São absolutamente confortáveis.

Tiveram o boom nos anos 80.

Tenho uma modelo Joe Satriani (JS1000, eu acho – até o nome delas é em código, sinistro!).

O Jake E. Lee, guitarrista do Ozzy, apareceu com uma (meu primo Marcelo Augusto tem uma igual a dele) e acho que foi isso que fez o mundo ver que aquela marca existia, se tinha tradição antes, eu nunca soube. Logo depois apareceu o Joe Satriani, o Frank Gambale e o Steve Vai (as inesquecíveis Jem 777, que tinham o corpo vazado, como que formando uma alça para segurar), cada um com o seu modelo, e a marca subiu.

Fizeram os corpos mais finos, as “Saber”.

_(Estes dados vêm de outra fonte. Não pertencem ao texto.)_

/-- Settles O19: the words are computed from the seeds. -/
theorem firstTenOutputs : Obligations.FirstTenOutputs :=
  ⟨by decide, by decide⟩

/-- Settles O20: the registers after `NEXT` are computed from the all-ones ones. -/
theorem allOnesStatesWrap : Obligations.AllOnesStatesWrap := by
  refine ⟨fun s a h hones => ⟨_, a.next, exec_xs128Next_started h, rfl, ?_, ?_⟩,
    fun s b h hones => ⟨_, b.next, exec_xs128pNext_started h, rfl, ?_, ?_⟩⟩
  · rw [Xs128.next_regs, hones]; decide
  · rw [Xs128.next_out, hones]; decide
  · rw [Xs128p.next_regs, hones]; decide
  · rw [Xs128p.next_out, hones]; decide

/-- Settles O24: a reset step leaves a seed, and a step that does not call an engine keeps it from being refused and keeps
its registers. -/
theorem oneResetPerEngineBoots : Obligations.OneResetPerEngineBoots := by
  refine ⟨fun s c rest hs hs' hp hrst hrst' => ?_, fun s n n' rest hs hs' hp => ?_, fun s n n' rest hs hs' hp => ?_⟩
  · obtain rfl := State.fetchInputs_cons hp
    obtain ⟨a, ha, hseed⟩ := xs128View.life_after_reset hs hrst
    obtain ⟨b, hb, hseed'⟩ := xs128pView.life_after_reset hs' hrst'
    have hrun : s.xs128.hasRun s.fetchInputs.xs128.rst = true := by rw [hrst, Lifecycle.hasRun_reset hs]
    exact ⟨s.after, a, b, step_next_iff.2 ⟨.inl hrun, rfl⟩, ha, congrArg Prod.fst hseed, hb, congrArg Prod.fst hseed'⟩
  · exact xs128View.boots_before xs128pView hs hs' (congrArg (column .xs128) hp) (congrArg (column .xs128p) hp) rfl rfl
  · obtain ⟨t, b, a, ht, hb, hseed', ha, hseed⟩ :=
      xs128pView.boots_before xs128View hs' hs (congrArg (column .xs128p) hp) (congrArg (column .xs128) hp) rfl rfl
    exact ⟨t, a, b, ht, ha, hseed, hb, hseed'⟩

/-- Settles O27: one engine with a run keeps a step from being refused, and each run in a step is there after it. -/
theorem everyStepCompletes : Obligations.EveryStepCompletes :=
  ⟨fun s h => ⟨s.after, step_next_iff.2 ⟨.inl h.1, rfl⟩, running_after h⟩, fun s h => hasRun_of_running h s.fetchInputs,
    fun s h => ⟨s.after, h.elim (fun h => (step_of_isStarted h).1) fun h => (step_of_isStarted h).1⟩⟩

/-- Settles O45: each operation, and each part of a step, is a function of its own engine's stage. -/
theorem operationsOfTwoEnginesCommute : Obligations.OperationsOfTwoEnginesCommute := by
  refine ⟨fun i j s hne hs => ?_, fun s p q => ⟨_, _, _, perform_xs128 p s, perform_xs128p q _, perform_xs128p q s,
    perform_xs128 p _⟩⟩
  cases hi : i.engine <;> cases hj : j.engine
  case xs128.xs128p => exact exec_comm hi hj hs
  case xs128p.xs128 =>
    obtain ⟨a, b, t, ha, hat, hb, hbt⟩ := exec_comm hj hi hs
    exact ⟨b, a, t, hb, hbt, ha, hat⟩
  case xs128.xs128 | xs128p.xs128p => exact absurd (hi.trans hj.symm) hne

/-- Settles O47: both engines are fresh after reset, and none runs before. -/
theorem resetMeetsTheInvariant : Obligations.ResetMeetsTheInvariant := by
  refine ⟨⟨fun e he => ?_, fun e he => ?_⟩, fun cs => ⟨nofun, nofun⟩⟩
  · cases he
    exact Xs128.fresh_inv
  · cases he
    exact Xs128p.fresh_inv

end Sys2Proof.Machine
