-- ==== Sys2Proof/Syntax.lean ====
section
/-!
DEFINITION. The commands of the controller: one constructor of `Instr` for each row of the table of operations and
events, with the operands each carries.
-/
namespace Sys2Proof

/-- Who makes a register access: an application core, a management core, the management port, the
debug port, or the hardware itself (R25, R539, R540). -/
inductive Requester where
  | cpu (core : Fin 8)
  | mgtCore (core : Fin 2)
  | mgtPort
  | dbg
deriving DecidableEq, Repr

/-- What the SRAM code of R331 finds in a word read: no error, a corrected bit, an uncorrectable
syndrome, or a syndrome equal to an address column. The check matrix is not given by the spec, so the
finding arrives with the access. -/
inductive EccFind where
  | clean
  | corrected
  | uncorrectable
  | addressMismatch
deriving DecidableEq, Repr

/-- A record as its producer submits it to the Almanac (R529): the fields ALM fills are carried too,
because R529 drops a record whose producer set one of them. -/
structure AlmSub where
  sync : BitVec 16 := 0xA1A5
  code : BitVec 16
  length : BitVec 16
  flags : BitVec 16 := 0
  epoch : D := 0
  crc : W := 0
  payload : List Byte
deriving DecidableEq, Repr

/-- A quality record (Table 4.5). -/
structure SectorRec where
  status : Nat
  source : Nat := 0
  anchor : Nat := 0
  syncOffset : BitVec 8 := 0x80
  syncDist : Nat := 0
  iterations : Nat := 0
  readers : Nat := 0
  initUnsat : Nat := 0
  defectBits : Nat := 0
  meanLlr : Nat := 0
  class_ : Nat := 0
  slot : Nat
  profile : Nat := 0
  ltime : BitVec 32 := 0
  gateId : Nat := 0
deriving DecidableEq, Repr

/-- An access of BUF to a fabric address (R327, R340): bytes still to do, the write bytes if it writes, and what has been
read so far; what the SRAM code finds in the first Lantern word it reads, and what the LPDDR6 code finds, at which symbol,
in the first data unit it reads. -/
structure BufAcc where
  addr : Nat
  len : Nat
  data : Option (List Byte) := none
  got : List Byte := []
  status : Nat := 0
  lnt : EccFind := .clean
  mem : EccFind := .clean
  symbol : Nat := 0
  /-- The consumer's place in the drain order of Table 12.5, 1 to 6; 7 for an access that serves no queue (R360). -/
  order : Nat := 7
deriving DecidableEq, Repr

/-- A request to the parity engine (R346): the buffer addresses of the data slots, of P and of Q where P = 2, and for a
rebuild the slots that are missing (R301). -/
structure ParReq where
  tag : Nat
  rebuild : Bool
  two : Bool
  slots : List Nat
  missing : List Nat := []
  /-- Data slots beyond the zone's last LBA: they enter parity as zero (R55). -/
  fill : List Nat := []
  /-- Metadata bits 79 to 0 that each slot is to carry, by slot; none where the request writes user bytes alone (R50, R56). -/
  metas : List Nat := []
deriving DecidableEq, Repr

/-- What a personality table says of the identity; an empty string or a 0 stands for the default of Table 13.4. -/
structure Ident where
  vid : Nat := 0
  ssvid : Nat := 0
  oui : Nat := 0
  sn : List Byte := []
  mn : List Byte := []
  nqn : List Byte := []
  /-- Maximum power of PS0 to PS4 (R386). -/
  maxPower : List Nat := []
deriving DecidableEq, Repr

/-- A host command with its parameters (Table 13.3). Data is carried by LBA, 4,096 bytes each. -/
inductive HostOp where
  /-- Fabrics Connect: queue 0 is the admin queue; KATO in ms; the host's identifier; a discovery controller; over RDMA. -/
  | connect (qid size kato host : Nat) (discovery rdma : Bool)
  | disconnect
  | propertyGet (ofst : Nat)
  | propertySet (ofst : Nat) (value : D)
  | identify (cns : Nat)
  | getLogPage (lid : Nat)
  /-- Identifier, Command Dword 11, and for Autonomous Power State Transition the idle times in ms that its table gives for
  PS1 to PS4, 0 for none. -/
  | setFeatures (fid : Nat) (cdw11 : W) (apst : List Nat)
  /-- Select: 0 current, 1 default, 2 saved, 3 capabilities. -/
  | getFeatures (fid sel : Nat)
  | abort (sqid cid : Nat)
  | asyncEvent
  | keepAlive
  | format (ses : Nat)
  | fwDownload (offset : Nat) (data : List Byte)
  | fwCommit (slot action : Nat)
  | read (lba n : Nat) (limited : Bool)
  | write (lba : Nat) (data : List (List Byte))
  | flush
  | writeZeroes (lba n : Nat)
  | compare (lba : Nat) (data : List (List Byte))
  | zoneAppend (lba : Nat) (data : List (List Byte))
  /-- Zone Management Send: 1 Close, 2 Finish, 3 Open, 4 Reset; on every zone with Select All. -/
  | zoneSend (lba action : Nat) (all : Bool)
  | reportZones (lba : Nat)
  | kvStore (key value : List Byte) (mustExist mustNot : Bool)
  | kvRetrieve (key : List Byte)
  | kvDelete (key : List Byte)
  | kvExist (key : List Byte)
  | kvList (key : List Byte)
  /-- Register: 0 register, 1 unregister, 2 replace; CPTPL: 0 no change, 2 clear, 3 set. -/
  | rsvRegister (action cur new cptpl : Nat) (ignoreKey : Bool)
  | rsvReport
  /-- Acquire: 0 acquire, 1 preempt, 2 preempt and abort. -/
  | rsvAcquire (action type_ cur preempt : Nat)
  /-- Release: 0 release, 1 clear. -/
  | rsvRelease (action type_ cur : Nat)
  | unsupported (opcode : Nat)
deriving DecidableEq, Repr

/-- A command capsule: submission queue, command identifier, namespace, command. -/
structure HostCmd where
  sqid : Nat
  cid : Nat
  nsid : Nat := 0
  op : HostOp
deriving DecidableEq, Repr

/-- A completion entry: NVMe status code type and code, Dwords 0 and 1, and the Brodvon code that the Error Information log takes
(R401, Table 14.3). -/
structure Cpl where
  sct : Nat := 0
  sc : Nat := 0
  dw0 : Nat := 0
  dw1 : Nat := 0
  code : Nat := 0
deriving DecidableEq, Repr

/-- What an Ethernet frame carries (R374 to R378, R388). -/
inductive EthPay where
  /-- A wake frame's payload; whether its padding is all 0. -/
  | wake (sig version flags target : Nat) (code : W) (padZero : Bool)
  /-- A command capsule of TCP connection `conn`. -/
  | tcp (conn : Nat) (cmd : HostCmd)
  /-- A malformed PDU on TCP connection `conn`. -/
  | badPdu (conn : Nat)
  /-- A RoCEv2 SEND on queue pair `qp`, and whether its ICRC is good. -/
  | roce (qp : Nat) (icrcOk : Bool) (cmd : HostCmd)
  /-- A connection request for a reliable-connected queue pair. -/
  | roceConnect (qp : Nat)
  /-- Anything else: the transports and the address protocols deal with it. -/
  | other
deriving DecidableEq, Repr

/-- An Ethernet frame as received (R374, R378): destination, bytes, 802.1Q tags, FCS, FEC codewords corrected and
uncorrectable, and whether the destination is a multicast address that the port's IP configuration requires. -/
structure EthFrame where
  dest : Nat
  bytes : Nat
  tags : Nat := 0
  fcsOk : Bool := true
  fecCorr : Nat := 0
  fecUncorr : Nat := 0
  multicast : Bool := false
  pay : EthPay
deriving DecidableEq, Repr
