/-- A flash read that waits for its bank (R486): requester, block, page, finding and whether it fetches. -/
structure FlashWait where
  src : Requester
  block : Nat
  page : Nat
  find : Nat
  fetch : Bool
deriving DecidableEq, Repr

/-- Blocks that a part ships programmed: slot A, the Ordo and servo partition, the calibration defaults and the recovery module (R5,
Table 17.4). DESIGN CHOICE (log 18): block 144 too, for a commit record of manufacture (Table 17.6). -/
def shippedBlocks : List Nat := List.range 64 ++ List.range' 128 16 ++ [144] ++ List.range' 160 12

/-- FLS and its flash and OTP row (R485 to R502). -/
structure Fls where
  /-- Blocks that hold what the part shipped with, but for the pages listed. -/
  shipped : List Nat := shippedBlocks
  /-- Programmed pages, by 512 × block + page; one not listed is erased, but in a block of `shipped`. -/
  pages : Tbl (List Byte) := []
  /-- FLS's table of highest programmed pages, plus 1, by block; 0 for an erased block (R491). -/
  top : Tbl Nat := []
  op : Option FlsOp := none
  /-- The erase that SUSPEND has suspended. -/
  suspended : Option Nat := none
  /-- Time of the last RESUME (R496). -/
  resumeAt : Option Nat := none
  /-- GOs that wait for Ready, oldest first: the command and its requester (R18, R509). -/
  held : List (W × Requester) := []
  /-- The bank of the last instruction fetch of each application core, management core and DBG (R490). -/
  fetch : Tbl (Option Nat) := []
  /-- Reads of a bank on which a program or erase runs, oldest first (R486). -/
  reads : List FlashWait := []
  /-- Blocks recorded bad (R494). -/
  bad : List Nat := []
  /-- The OTP row; manufacture has locked sectors 0, 1, 2 and 6 (R3, R502, Table 17.7). -/
  otp : Tbl W := [(896, 0x4C4F434B), (897, 0x4C4F434B), (898, 0x4C4F434B), (902, 0x4C4F434B)]
  /-- FLS_OTP_DATA as written. -/
  otpData : W := 0
deriving DecidableEq, Repr

/-- A reset that has been started and waits (R475 to R477). -/
inductive RstWait where
  | warm
  | escalated
  /-- Block resets of ACT, SVO or MOT. -/
  | blocks (mask : Nat)
deriving DecidableEq, Repr

/-- CLK, the watchdog and the boot ROM (R472 to R484). -/
structure Clk where
  /-- A warm, escalated or block reset waits for the retract (R475, R477). -/
  wait : Option RstWait := none
  /-- A control reset runs and waits for the engines to halt (R476). -/
  control : Bool := false
  /-- The application cluster is in reset. -/
  cpuReset : Bool := false
  /-- Time of the last kick, or of the enable, and the TIMEOUT in force since then, in ms (R478, R479, R509). -/
  kickAt : Nat := 0
  timeout : Nat := 2000
  /-- IDES_WARN has been raised since then. -/
  warned : Bool := false
  /-- The application core that last kicked, none since the cluster left reset (R478). -/
  kicker : Option Nat := none
  /-- The boot ROM step that comes next, 1 to 8; 0 once it has handed over (R480). -/
  boot : Nat := 1
  /-- The boot is of a cluster reset: it began at step 6. -/
  cluster : Bool := false
  /-- The slot that step 6 selected: 0 A, 1 B, 2 recovery. -/
  slot : Nat := 0
  /-- Only the management port is served: an OTP sector failed its CRC (Table 17.2). -/
  mgtOnly : Bool := false
  /-- Block resets that wait for the flush of ALM's open page (R589). -/
  almReset : Bool := false
  /-- FLS is to be reset when its operation ends (R497). -/
  flsHeld : Bool := false
deriving DecidableEq, Repr
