/-- A class is carried by its fall-back chain: while the pool cannot carry it, and until the chain is
empty again (R365). -/
def State.onChain (s : State) (q : Nat) : Bool := !s.poolUp || !(s.cq q).chain.isEmpty

/-- A statistics counter (R538): its register, its sticky bit, the CNT_SAT interrupt of its block (if it
has one) and its width. -/
structure Ctr where
  addr : Nat
  sat : Nat
  satBit : Nat
  int : Nat
  intBit : Nat
  width : Nat := 32
deriving DecidableEq, Repr

/-- Advance a counter by one; the second part says whether it has now reached its maximum (R538). -/
def State.bump (s : State) (c : Ctr) : State × Bool :=
  let v := (s.reg c.addr).toNat
  let m := 2 ^ c.width - 1
  if v ≥ m then (s, false)
  else if v + 1 = m then
    (((s.setReg c.addr (BitVec.ofNat 32 m)).setRbit c.sat c.satBit true).raise c.int c.intBit, true)
  else (s.setReg c.addr (BitVec.ofNat 32 (v + 1)), false)

/-- Advance a counter by `n`. -/
def State.bumpBy (s : State) (c : Ctr) (n : Nat) : State × Bool :=
  let v := (s.reg c.addr).toNat
  let m := 2 ^ c.width - 1
  if n = 0 ∨ v ≥ m then (s, false)
  else if v + n ≥ m then
    (((s.setReg c.addr (BitVec.ofNat 32 m)).setRbit c.sat c.satBit true).raise c.int c.intBit, true)
  else (s.setReg c.addr (BitVec.ofNat 32 (v + n)), false)

/-- The CPL counter number `i` (Table 12.7). -/
def cplCtr (i : Nat) : Ctr := ⟨regAddr bCPL (0x60 + 4 * i), regAddr bCPL 0x74, i, cplInt, 6, 32⟩

/-- Parts of 64 bytes an item of `n` bytes takes on a chain (R366). -/
def partsOf (n : Nat) : Nat := ceilDiv n 64

/-- Stages of a chain in use. -/
def CellQ.stages (c : CellQ) : Nat := (c.chain.map fun p => partsOf p.bytes).sum

/-- The producers of a critical class that wait at a full chain: QMG, firmware, MGT and, DEDUCED, BUF
and JUB; SVO, ACT, MOT and the hardware Almanac sources do not (R366). -/
def chainWaits (q : Nat) : Bool := decide (q ≤ 6) || decide (q = 16) || decide (24 ≤ q)

/-- A whole packet enters its queue, using up reservations first (R355, R357). -/
def State.enterPkt (s : State) (q : Nat) (p : Pkt) : State :=
  let c := s.cq q
  (s.setCq q { c with pkts := c.pkts ++ [p], resv := c.resv - cellsOf p.bytes, pktCount := c.pktCount + 1 })

/-- An item enters a fall-back chain, waits for room, or is dropped and counted (R366). An item longer
than 16 parts is not carried. -/
def State.enterChain (s : State) (q : Nat) (p : Pkt) : State × Bool :=
  let c := s.cq q
  if 16 < partsOf p.bytes then (s, false)
  else if c.stages + partsOf p.bytes ≤ 16 ∧ c.waitPkts = [] then
    (s.setCq q { c with chain := c.chain ++ [p] }).bump (cplCtr 3)
  else if chainWaits q then (s.setCq q { c with waitPkts := c.waitPkts ++ [p] }, false)
  else
    let r := (s.setCq q { c with lost := c.lost + 1 }).bump (cplCtr 2)
    (r.1.raise cplInt 3, r.2)

/-- Whether a packet of `n` bytes can be written to a queue now: its cells are reserved, or fit (R356, R357). -/
def State.qRoom (s : State) (q n : Nat) : Bool :=
  decide (cellsOf n ≤ (s.cq q).resv) || s.qFits q (cellsOf n - (s.cq q).resv)

/-- A producer puts a packet: on the chain of a critical class that is carried by it, nowhere when the
queue is not enabled (CPL_QUEUE_DISABLED), in the queue when it fits, else it waits (R356, R365, R366). -/
def State.putPkt (s : State) (q : Nat) (p : Pkt) : State × Bool :=
  if q < 32 ∧ s.onChain q then s.enterChain q p
  else if !s.qEnabled q then (s, false)
  else if s.poolUp ∧ (s.cq q).waitPkts = [] ∧ s.qRoom q p.bytes then (s.enterPkt q p).bump (cplCtr 0)
  else (s.setCq q { s.cq q with waitPkts := (s.cq q).waitPkts ++ [p] }, false)

/-! ## Submission to the Almanac (chapter 19) -/

/-- The append queue of a block's source group (Table 12.2). DEDUCED: MEM is counted with the FAB-domain
blocks, and the management-plane blocks with the CPU group. -/
def appendQueue (blk : Nat) : Nat :=
  if 0x14 ≤ blk ∧ blk ≤ 0x1F then 18 + blk % 4
  else if 0x22 ≤ blk ∧ blk ≤ 0x25 then 18 + (blk - 0x22)
  else if blk = bSVO ∨ blk = bMOT ∨ blk = bACT then 22
  else if 0x08 ≤ blk ∧ blk ≤ 0x0C then 23
  else if 0x0D ≤ blk ∧ blk ≤ 0x12 ∨ blk = bCAL then 17
  else 16

/-- A record whose payload opens with block and instance (R530), followed by fields of (bytes, value). -/
def recordOf (code blk inst : Nat) (fields : List (Nat × Nat)) : AlmSub :=
  let pl := leBytes 2 blk ++ leBytes 1 inst ++ [0] ++ (fields.map fun f => leBytes f.1 f.2).flatten
  { code := BitVec.ofNat 16 code, length := BitVec.ofNat 16 pl.length, payload := pl }

/-- Bytes of a submitted record: header, payload, CRC (R528). -/
def subBytes (r : AlmSub) : Nat := 20 + r.payload.length

/-- Submit a record through an append queue; a CPL counter that saturates on the way sends its own
record behind it (R529, R538). -/
def State.submit (s : State) (q : Nat) (r : AlmSub) : State :=
  let p := s.putPkt q ⟨.alm r, subBytes r, false⟩
  if p.2 then
    let t := recordOf 0x8004 bCPL 0 [(4, bCPL), (4, 0x60)]
    (p.1.putPkt 17 ⟨.alm t, subBytes t, false⟩).1
  else p.1

/-- Append an Almanac record of a block's event. -/
def State.almanac (s : State) (code blk inst : Nat) (fields : List (Nat × Nat)) : State :=
  s.submit (appendQueue blk) (recordOf code blk inst fields)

Só tem um problema: São guitarras absolutamente sem personalidade, sem identidade, sem som característico. Tipo, me parecem guitarras pra “tocar na noite”, pois o cara pode tocar horas a fio e a coluna não apita com o peso…

Não que sejam ruins, apenas não tem um som próprio. Cada modelo tem um som totalmente diferente. Já me disseram que pareciam guitarras de brinquedo, todas frageizinhas, fininhas. Realmente, o braço é fininho, acho que foram feitas pra mulheres e crianças tocarem.

Em uma vídeo aula que tenho aqui, o instrutor diz: As Ibanez são ótimas pra usar com efeitos, pois o som é fraquinho, mas pra som limpo, corra delas! Concordo com ele.

Bem, o que tem de ruim no som tem de confortáveis, nesse item, realmente são 10! Melhor do que qualquer outra que eu tenha aqui.